- [Records]
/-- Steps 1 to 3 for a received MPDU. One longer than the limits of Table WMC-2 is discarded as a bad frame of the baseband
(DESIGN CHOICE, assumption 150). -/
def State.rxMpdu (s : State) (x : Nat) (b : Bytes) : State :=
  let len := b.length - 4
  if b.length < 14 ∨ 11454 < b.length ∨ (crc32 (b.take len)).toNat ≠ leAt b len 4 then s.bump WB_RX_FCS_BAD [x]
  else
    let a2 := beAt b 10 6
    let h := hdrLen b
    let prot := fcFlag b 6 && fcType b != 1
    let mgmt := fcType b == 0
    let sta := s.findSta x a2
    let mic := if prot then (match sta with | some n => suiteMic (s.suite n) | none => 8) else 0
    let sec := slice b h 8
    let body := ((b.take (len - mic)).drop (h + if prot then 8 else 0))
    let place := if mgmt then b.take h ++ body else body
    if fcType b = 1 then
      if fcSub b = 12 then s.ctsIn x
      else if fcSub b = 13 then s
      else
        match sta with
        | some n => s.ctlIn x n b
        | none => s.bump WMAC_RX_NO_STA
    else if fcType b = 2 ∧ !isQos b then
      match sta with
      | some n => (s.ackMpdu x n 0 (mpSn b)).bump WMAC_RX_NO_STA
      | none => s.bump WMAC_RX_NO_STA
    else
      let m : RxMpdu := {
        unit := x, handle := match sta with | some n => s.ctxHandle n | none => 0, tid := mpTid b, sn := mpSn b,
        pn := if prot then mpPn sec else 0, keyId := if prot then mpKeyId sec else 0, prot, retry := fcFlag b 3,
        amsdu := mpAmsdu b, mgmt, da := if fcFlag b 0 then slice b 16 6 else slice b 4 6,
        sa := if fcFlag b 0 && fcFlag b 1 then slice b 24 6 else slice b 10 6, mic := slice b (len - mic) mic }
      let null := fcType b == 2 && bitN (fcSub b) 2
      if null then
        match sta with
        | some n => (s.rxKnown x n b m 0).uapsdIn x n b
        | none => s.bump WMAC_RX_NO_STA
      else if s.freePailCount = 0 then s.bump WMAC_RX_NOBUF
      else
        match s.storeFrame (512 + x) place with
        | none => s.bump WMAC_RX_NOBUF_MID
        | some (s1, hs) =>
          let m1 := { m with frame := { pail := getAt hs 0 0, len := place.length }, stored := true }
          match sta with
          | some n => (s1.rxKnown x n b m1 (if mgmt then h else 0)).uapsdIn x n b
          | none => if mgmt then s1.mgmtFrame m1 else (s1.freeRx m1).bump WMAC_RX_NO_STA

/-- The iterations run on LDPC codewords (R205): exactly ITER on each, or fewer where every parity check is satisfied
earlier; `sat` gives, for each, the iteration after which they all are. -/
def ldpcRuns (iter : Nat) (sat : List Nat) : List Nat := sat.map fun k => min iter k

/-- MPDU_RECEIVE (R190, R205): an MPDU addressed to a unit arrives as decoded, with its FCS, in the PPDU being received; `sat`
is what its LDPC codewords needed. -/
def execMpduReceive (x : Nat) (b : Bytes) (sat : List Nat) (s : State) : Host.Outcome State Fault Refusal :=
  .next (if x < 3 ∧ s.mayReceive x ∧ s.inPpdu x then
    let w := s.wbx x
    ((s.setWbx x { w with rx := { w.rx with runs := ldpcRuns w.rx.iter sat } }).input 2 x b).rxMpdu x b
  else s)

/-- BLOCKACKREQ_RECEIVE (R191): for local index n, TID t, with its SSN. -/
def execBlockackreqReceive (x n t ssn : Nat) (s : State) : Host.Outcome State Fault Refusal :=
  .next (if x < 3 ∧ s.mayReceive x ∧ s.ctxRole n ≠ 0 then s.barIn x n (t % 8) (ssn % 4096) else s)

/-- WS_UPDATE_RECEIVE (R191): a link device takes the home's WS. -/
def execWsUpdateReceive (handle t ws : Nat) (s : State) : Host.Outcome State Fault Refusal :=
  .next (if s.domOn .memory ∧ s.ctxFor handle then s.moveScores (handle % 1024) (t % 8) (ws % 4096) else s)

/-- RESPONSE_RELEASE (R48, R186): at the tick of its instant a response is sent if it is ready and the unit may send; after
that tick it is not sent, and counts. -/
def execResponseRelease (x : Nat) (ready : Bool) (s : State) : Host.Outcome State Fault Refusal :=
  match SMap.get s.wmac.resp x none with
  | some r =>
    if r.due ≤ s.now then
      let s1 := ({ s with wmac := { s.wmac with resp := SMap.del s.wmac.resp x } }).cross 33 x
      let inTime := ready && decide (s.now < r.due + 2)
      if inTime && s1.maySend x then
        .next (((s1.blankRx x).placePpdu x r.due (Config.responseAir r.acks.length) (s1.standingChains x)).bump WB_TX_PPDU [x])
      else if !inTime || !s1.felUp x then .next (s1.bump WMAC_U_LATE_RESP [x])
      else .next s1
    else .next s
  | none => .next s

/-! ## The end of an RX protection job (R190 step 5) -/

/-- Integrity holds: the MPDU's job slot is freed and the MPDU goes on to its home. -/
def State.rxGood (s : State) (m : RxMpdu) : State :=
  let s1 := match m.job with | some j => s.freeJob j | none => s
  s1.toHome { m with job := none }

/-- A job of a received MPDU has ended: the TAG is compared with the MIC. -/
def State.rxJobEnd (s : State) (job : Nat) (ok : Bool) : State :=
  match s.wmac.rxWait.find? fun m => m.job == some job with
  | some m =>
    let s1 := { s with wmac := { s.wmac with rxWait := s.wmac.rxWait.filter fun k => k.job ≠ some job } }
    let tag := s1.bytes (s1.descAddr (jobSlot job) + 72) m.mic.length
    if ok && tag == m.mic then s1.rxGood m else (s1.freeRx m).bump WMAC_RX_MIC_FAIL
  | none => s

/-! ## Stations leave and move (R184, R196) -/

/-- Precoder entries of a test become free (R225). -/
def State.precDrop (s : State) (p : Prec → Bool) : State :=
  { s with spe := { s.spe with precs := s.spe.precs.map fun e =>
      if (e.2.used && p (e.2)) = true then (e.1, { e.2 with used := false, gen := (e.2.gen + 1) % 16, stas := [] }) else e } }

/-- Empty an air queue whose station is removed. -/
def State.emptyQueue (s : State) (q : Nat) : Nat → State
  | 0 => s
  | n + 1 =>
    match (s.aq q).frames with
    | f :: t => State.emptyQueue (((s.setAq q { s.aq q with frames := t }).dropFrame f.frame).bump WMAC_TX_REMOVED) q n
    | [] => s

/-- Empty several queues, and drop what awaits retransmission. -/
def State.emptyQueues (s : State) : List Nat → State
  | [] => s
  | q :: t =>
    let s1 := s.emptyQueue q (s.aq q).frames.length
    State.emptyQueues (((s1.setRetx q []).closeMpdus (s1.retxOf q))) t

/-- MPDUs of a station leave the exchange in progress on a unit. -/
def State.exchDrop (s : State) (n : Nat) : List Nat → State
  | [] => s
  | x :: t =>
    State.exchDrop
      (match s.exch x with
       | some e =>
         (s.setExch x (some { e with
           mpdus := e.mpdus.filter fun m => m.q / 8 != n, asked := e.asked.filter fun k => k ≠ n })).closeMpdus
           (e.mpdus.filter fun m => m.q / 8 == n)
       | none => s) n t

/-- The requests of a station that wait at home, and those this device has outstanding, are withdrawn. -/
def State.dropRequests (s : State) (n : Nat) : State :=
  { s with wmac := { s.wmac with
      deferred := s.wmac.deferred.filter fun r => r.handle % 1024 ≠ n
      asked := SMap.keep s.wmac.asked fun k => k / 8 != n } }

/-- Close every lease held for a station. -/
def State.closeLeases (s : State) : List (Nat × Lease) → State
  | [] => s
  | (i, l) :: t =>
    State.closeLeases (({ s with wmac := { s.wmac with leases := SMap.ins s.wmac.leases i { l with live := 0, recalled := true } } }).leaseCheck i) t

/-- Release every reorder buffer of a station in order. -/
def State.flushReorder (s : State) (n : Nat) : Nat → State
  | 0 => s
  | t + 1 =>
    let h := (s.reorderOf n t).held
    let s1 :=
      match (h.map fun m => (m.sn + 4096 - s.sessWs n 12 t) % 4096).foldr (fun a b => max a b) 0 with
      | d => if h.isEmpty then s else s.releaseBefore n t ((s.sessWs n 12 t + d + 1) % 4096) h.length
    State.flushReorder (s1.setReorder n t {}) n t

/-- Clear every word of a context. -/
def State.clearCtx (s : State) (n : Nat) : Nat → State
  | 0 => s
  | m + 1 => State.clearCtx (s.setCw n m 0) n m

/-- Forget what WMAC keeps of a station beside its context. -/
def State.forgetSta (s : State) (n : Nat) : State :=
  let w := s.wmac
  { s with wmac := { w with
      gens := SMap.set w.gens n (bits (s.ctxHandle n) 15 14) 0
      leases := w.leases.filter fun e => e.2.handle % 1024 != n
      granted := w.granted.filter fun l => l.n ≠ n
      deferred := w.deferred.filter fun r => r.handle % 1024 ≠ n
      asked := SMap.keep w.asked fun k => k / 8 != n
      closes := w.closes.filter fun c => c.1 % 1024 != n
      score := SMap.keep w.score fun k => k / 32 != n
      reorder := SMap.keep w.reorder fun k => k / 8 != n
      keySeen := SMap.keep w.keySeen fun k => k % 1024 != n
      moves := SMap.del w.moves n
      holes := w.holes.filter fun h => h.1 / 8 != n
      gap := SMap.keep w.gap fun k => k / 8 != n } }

- [Assignment] Here, the lines to copy run from the one containing "score := SMap.keep" to the final line of the listing; copy them exactly and nothing else.

- [Task answer]
      score := SMap.keep w.score fun k => k / 32 != n
      reorder := SMap.keep w.reorder fun k => k / 8 != n
      keySeen := SMap.keep w.keySeen fun k => k % 1024 != n
      moves := SMap.del w.moves n
      holes := w.holes.filter fun h => h.1 / 8 != n
      gap := SMap.keep w.gap fun k => k / 8 != n } }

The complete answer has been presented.